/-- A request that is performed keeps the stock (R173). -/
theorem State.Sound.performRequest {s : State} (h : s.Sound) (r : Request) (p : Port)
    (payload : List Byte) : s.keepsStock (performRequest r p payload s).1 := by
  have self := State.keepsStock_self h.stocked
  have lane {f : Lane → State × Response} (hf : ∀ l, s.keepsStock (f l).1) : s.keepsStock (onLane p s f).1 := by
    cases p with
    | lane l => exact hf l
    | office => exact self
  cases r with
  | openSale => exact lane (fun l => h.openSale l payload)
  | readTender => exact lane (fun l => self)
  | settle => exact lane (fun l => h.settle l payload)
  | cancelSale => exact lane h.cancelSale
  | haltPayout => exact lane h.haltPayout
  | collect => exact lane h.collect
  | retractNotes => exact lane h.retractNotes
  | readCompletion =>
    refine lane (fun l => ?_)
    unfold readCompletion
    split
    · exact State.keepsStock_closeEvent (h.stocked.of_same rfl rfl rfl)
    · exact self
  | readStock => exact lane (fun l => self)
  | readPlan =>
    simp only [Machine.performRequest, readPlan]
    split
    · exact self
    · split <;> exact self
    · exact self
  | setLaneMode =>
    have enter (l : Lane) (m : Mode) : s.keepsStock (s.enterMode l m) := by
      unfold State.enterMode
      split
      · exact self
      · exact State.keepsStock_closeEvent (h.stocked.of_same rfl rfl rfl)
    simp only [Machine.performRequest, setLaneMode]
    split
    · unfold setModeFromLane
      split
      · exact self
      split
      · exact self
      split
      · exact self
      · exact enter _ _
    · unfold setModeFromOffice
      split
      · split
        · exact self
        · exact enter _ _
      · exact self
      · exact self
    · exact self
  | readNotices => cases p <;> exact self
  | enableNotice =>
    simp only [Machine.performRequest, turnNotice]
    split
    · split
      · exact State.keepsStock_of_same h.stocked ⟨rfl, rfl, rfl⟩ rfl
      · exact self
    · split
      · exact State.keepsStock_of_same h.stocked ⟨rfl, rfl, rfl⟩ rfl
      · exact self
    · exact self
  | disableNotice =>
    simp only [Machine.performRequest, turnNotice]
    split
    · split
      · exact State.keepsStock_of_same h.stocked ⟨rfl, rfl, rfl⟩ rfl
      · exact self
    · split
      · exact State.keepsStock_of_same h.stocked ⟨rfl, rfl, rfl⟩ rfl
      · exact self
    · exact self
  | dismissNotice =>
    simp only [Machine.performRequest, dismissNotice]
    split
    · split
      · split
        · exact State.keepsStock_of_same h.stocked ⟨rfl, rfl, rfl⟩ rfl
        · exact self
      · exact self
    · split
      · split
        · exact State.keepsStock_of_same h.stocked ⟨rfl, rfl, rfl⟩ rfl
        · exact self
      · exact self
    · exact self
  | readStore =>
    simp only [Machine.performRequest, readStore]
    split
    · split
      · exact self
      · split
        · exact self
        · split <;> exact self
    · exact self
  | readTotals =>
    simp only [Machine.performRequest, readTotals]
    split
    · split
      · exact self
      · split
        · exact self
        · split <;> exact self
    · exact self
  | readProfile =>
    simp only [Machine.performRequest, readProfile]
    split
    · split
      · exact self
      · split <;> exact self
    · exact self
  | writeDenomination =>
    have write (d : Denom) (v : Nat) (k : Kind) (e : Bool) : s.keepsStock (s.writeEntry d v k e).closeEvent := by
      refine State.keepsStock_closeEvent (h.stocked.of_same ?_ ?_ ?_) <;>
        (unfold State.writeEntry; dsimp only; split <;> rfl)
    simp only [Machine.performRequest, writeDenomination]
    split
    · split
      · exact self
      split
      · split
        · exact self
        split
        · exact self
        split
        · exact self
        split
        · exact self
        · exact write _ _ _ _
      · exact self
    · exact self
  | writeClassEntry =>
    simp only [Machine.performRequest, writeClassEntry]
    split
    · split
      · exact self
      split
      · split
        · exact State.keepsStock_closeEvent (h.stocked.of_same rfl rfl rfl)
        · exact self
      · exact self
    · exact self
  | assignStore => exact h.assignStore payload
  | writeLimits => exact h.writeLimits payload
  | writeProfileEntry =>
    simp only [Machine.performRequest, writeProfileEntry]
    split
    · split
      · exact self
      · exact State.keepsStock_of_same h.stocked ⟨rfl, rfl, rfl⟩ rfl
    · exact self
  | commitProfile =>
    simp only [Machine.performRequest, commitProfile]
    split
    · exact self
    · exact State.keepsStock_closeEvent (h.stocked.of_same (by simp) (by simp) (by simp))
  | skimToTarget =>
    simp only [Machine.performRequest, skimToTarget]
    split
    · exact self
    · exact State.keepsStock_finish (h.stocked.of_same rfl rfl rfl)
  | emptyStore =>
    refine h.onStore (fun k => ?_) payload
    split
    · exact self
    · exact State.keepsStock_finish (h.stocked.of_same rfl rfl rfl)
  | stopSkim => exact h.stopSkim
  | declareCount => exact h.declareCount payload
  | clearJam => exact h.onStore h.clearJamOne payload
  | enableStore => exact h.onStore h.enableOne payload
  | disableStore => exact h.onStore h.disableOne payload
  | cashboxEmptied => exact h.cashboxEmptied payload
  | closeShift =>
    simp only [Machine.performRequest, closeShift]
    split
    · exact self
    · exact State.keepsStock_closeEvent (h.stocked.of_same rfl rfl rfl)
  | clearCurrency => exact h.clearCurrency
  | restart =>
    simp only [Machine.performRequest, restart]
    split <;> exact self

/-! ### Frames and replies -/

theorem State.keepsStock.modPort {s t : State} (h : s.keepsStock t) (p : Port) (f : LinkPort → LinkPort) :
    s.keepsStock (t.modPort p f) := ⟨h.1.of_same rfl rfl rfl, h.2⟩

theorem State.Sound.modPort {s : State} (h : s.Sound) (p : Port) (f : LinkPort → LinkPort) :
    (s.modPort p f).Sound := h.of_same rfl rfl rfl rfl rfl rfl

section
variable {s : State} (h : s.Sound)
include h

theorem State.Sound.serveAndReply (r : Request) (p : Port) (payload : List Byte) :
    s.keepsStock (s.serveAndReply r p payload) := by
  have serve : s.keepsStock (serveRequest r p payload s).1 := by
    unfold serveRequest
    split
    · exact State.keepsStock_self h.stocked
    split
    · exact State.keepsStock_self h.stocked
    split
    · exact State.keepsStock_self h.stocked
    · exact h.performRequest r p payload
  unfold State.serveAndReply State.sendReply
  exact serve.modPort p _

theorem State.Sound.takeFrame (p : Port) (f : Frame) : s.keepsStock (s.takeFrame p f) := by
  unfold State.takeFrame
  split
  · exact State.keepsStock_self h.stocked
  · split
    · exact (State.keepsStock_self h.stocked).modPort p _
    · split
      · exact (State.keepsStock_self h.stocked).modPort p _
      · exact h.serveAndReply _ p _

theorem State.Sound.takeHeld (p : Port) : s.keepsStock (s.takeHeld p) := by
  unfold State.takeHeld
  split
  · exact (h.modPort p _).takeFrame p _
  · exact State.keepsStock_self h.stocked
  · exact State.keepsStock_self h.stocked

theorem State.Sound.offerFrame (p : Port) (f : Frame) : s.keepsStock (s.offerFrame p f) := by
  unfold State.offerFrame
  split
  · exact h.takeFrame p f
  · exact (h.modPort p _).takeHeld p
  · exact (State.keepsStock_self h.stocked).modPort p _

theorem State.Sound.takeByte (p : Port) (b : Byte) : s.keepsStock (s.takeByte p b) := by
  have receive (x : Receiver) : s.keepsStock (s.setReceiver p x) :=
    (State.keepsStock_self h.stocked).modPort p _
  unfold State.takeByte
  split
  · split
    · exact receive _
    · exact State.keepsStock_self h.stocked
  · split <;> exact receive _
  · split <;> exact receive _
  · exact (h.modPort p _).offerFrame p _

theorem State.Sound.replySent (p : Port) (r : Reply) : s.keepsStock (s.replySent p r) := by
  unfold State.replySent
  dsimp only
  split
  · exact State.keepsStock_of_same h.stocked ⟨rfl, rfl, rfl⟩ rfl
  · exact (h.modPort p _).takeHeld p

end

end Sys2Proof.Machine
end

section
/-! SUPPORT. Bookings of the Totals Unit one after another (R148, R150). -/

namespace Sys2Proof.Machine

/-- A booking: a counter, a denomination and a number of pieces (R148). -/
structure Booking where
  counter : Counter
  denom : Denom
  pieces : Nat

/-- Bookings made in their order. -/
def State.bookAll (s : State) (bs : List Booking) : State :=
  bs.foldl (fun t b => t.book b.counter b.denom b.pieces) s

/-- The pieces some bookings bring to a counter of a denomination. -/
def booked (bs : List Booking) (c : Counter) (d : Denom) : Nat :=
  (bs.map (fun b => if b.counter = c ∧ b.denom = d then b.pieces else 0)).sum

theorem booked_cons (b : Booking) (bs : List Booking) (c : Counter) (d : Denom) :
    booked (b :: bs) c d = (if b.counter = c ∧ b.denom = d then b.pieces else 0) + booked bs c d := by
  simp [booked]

· · ·

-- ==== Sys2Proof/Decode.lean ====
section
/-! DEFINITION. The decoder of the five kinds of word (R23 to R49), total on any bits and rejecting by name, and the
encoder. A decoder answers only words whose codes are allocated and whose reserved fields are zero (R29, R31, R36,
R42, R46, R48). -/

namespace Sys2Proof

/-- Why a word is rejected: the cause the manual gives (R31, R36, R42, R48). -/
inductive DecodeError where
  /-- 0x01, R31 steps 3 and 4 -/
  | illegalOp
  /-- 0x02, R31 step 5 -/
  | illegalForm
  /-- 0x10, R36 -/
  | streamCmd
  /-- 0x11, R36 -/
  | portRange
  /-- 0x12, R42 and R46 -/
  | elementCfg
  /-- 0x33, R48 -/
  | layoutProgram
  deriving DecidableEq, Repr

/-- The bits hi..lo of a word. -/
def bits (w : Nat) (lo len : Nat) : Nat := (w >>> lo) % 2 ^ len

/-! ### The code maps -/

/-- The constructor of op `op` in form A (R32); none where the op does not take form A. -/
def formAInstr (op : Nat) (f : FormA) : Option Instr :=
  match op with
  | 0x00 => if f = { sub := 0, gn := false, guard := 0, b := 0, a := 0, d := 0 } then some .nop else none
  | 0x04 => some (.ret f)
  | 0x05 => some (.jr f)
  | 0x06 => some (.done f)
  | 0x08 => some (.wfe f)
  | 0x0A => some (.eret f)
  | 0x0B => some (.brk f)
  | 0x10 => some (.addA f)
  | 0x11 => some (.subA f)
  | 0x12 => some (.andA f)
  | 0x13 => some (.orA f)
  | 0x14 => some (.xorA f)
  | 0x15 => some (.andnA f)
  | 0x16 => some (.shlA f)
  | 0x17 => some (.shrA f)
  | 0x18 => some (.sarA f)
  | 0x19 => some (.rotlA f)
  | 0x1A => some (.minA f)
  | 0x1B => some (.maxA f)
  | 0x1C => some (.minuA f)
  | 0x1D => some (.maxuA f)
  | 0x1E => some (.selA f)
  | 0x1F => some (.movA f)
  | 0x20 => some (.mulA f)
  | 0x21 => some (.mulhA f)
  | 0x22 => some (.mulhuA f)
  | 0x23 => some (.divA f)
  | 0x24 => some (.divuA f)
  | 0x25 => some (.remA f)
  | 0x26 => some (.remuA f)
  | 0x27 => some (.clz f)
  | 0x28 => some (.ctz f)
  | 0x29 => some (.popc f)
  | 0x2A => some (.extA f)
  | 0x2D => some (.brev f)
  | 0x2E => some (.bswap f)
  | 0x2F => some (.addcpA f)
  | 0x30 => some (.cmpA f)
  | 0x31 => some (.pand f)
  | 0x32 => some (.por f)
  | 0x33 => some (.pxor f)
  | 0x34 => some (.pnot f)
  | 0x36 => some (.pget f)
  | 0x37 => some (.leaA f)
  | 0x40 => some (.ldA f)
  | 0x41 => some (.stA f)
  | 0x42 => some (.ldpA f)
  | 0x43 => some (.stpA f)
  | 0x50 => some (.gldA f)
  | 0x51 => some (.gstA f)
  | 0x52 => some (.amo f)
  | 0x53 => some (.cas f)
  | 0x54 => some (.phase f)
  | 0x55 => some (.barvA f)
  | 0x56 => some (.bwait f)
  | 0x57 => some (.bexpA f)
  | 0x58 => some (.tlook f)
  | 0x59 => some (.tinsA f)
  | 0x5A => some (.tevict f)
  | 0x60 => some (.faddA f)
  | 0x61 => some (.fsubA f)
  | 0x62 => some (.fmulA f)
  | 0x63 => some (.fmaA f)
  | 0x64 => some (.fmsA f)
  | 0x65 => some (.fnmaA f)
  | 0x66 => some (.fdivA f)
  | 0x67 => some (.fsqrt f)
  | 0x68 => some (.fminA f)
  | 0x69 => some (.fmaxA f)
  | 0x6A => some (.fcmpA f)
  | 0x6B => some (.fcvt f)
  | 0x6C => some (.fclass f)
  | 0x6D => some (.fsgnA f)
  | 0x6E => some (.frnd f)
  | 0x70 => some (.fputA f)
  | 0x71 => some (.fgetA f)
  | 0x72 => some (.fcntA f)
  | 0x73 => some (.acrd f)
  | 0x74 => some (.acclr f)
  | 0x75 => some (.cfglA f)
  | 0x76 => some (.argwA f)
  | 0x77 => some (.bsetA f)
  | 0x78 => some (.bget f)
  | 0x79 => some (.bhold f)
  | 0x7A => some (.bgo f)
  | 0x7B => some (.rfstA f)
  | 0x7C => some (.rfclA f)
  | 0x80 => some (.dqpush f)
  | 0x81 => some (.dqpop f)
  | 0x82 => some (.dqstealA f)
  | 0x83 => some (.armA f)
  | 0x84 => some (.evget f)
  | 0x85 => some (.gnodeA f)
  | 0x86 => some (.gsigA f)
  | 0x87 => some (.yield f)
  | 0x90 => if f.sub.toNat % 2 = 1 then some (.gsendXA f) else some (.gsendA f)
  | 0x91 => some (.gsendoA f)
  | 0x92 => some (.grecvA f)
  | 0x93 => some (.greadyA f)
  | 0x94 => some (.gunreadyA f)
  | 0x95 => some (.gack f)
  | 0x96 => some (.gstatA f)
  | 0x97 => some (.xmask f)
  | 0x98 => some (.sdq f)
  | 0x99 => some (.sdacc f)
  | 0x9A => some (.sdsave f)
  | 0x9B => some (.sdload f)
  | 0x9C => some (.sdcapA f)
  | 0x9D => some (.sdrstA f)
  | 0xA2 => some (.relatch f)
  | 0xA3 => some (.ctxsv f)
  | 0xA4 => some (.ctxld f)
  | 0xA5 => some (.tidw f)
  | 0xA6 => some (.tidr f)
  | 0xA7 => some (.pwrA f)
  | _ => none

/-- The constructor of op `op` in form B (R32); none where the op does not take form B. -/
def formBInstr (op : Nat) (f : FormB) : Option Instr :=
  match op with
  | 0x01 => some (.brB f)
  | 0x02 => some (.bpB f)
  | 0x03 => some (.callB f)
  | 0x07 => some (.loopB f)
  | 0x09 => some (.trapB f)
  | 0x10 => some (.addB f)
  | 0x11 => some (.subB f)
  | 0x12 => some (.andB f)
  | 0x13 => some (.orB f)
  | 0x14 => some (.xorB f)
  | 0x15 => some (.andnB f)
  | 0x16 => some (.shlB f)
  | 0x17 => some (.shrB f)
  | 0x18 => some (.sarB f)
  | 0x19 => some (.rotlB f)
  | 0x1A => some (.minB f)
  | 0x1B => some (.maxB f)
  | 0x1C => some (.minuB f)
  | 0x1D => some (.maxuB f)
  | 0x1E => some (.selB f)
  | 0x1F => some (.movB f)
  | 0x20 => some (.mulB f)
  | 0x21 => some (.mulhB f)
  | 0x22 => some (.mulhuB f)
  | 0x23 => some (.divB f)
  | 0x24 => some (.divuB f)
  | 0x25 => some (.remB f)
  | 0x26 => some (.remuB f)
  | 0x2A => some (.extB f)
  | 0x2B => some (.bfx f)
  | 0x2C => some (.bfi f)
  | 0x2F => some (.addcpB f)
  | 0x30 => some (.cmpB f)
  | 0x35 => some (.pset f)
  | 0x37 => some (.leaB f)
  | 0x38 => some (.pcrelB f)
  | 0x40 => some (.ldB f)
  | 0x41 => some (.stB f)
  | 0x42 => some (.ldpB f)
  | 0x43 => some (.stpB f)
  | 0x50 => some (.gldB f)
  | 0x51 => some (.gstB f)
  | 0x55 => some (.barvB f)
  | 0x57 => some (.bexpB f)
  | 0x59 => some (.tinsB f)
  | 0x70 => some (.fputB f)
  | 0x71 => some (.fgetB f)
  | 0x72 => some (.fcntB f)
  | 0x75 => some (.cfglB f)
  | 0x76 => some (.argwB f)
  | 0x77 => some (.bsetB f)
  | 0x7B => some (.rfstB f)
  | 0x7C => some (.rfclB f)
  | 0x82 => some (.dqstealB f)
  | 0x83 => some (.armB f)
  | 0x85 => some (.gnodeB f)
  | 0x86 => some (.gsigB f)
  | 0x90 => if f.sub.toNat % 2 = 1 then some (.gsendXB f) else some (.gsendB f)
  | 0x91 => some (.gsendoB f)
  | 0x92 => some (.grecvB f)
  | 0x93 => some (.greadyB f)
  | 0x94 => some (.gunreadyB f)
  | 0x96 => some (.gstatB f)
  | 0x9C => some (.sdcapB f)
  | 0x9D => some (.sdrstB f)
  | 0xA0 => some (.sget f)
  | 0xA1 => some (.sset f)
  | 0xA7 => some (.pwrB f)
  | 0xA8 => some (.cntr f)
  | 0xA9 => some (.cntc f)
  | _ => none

· · ·

# WHAT IS NEEDED
Every line in the data that holds "Option" should be copied out.

# RESPONSE
def formAInstr (op : Nat) (f : FormA) : Option Instr :=
def formBInstr (op : Nat) (f : FormB) : Option Instr :=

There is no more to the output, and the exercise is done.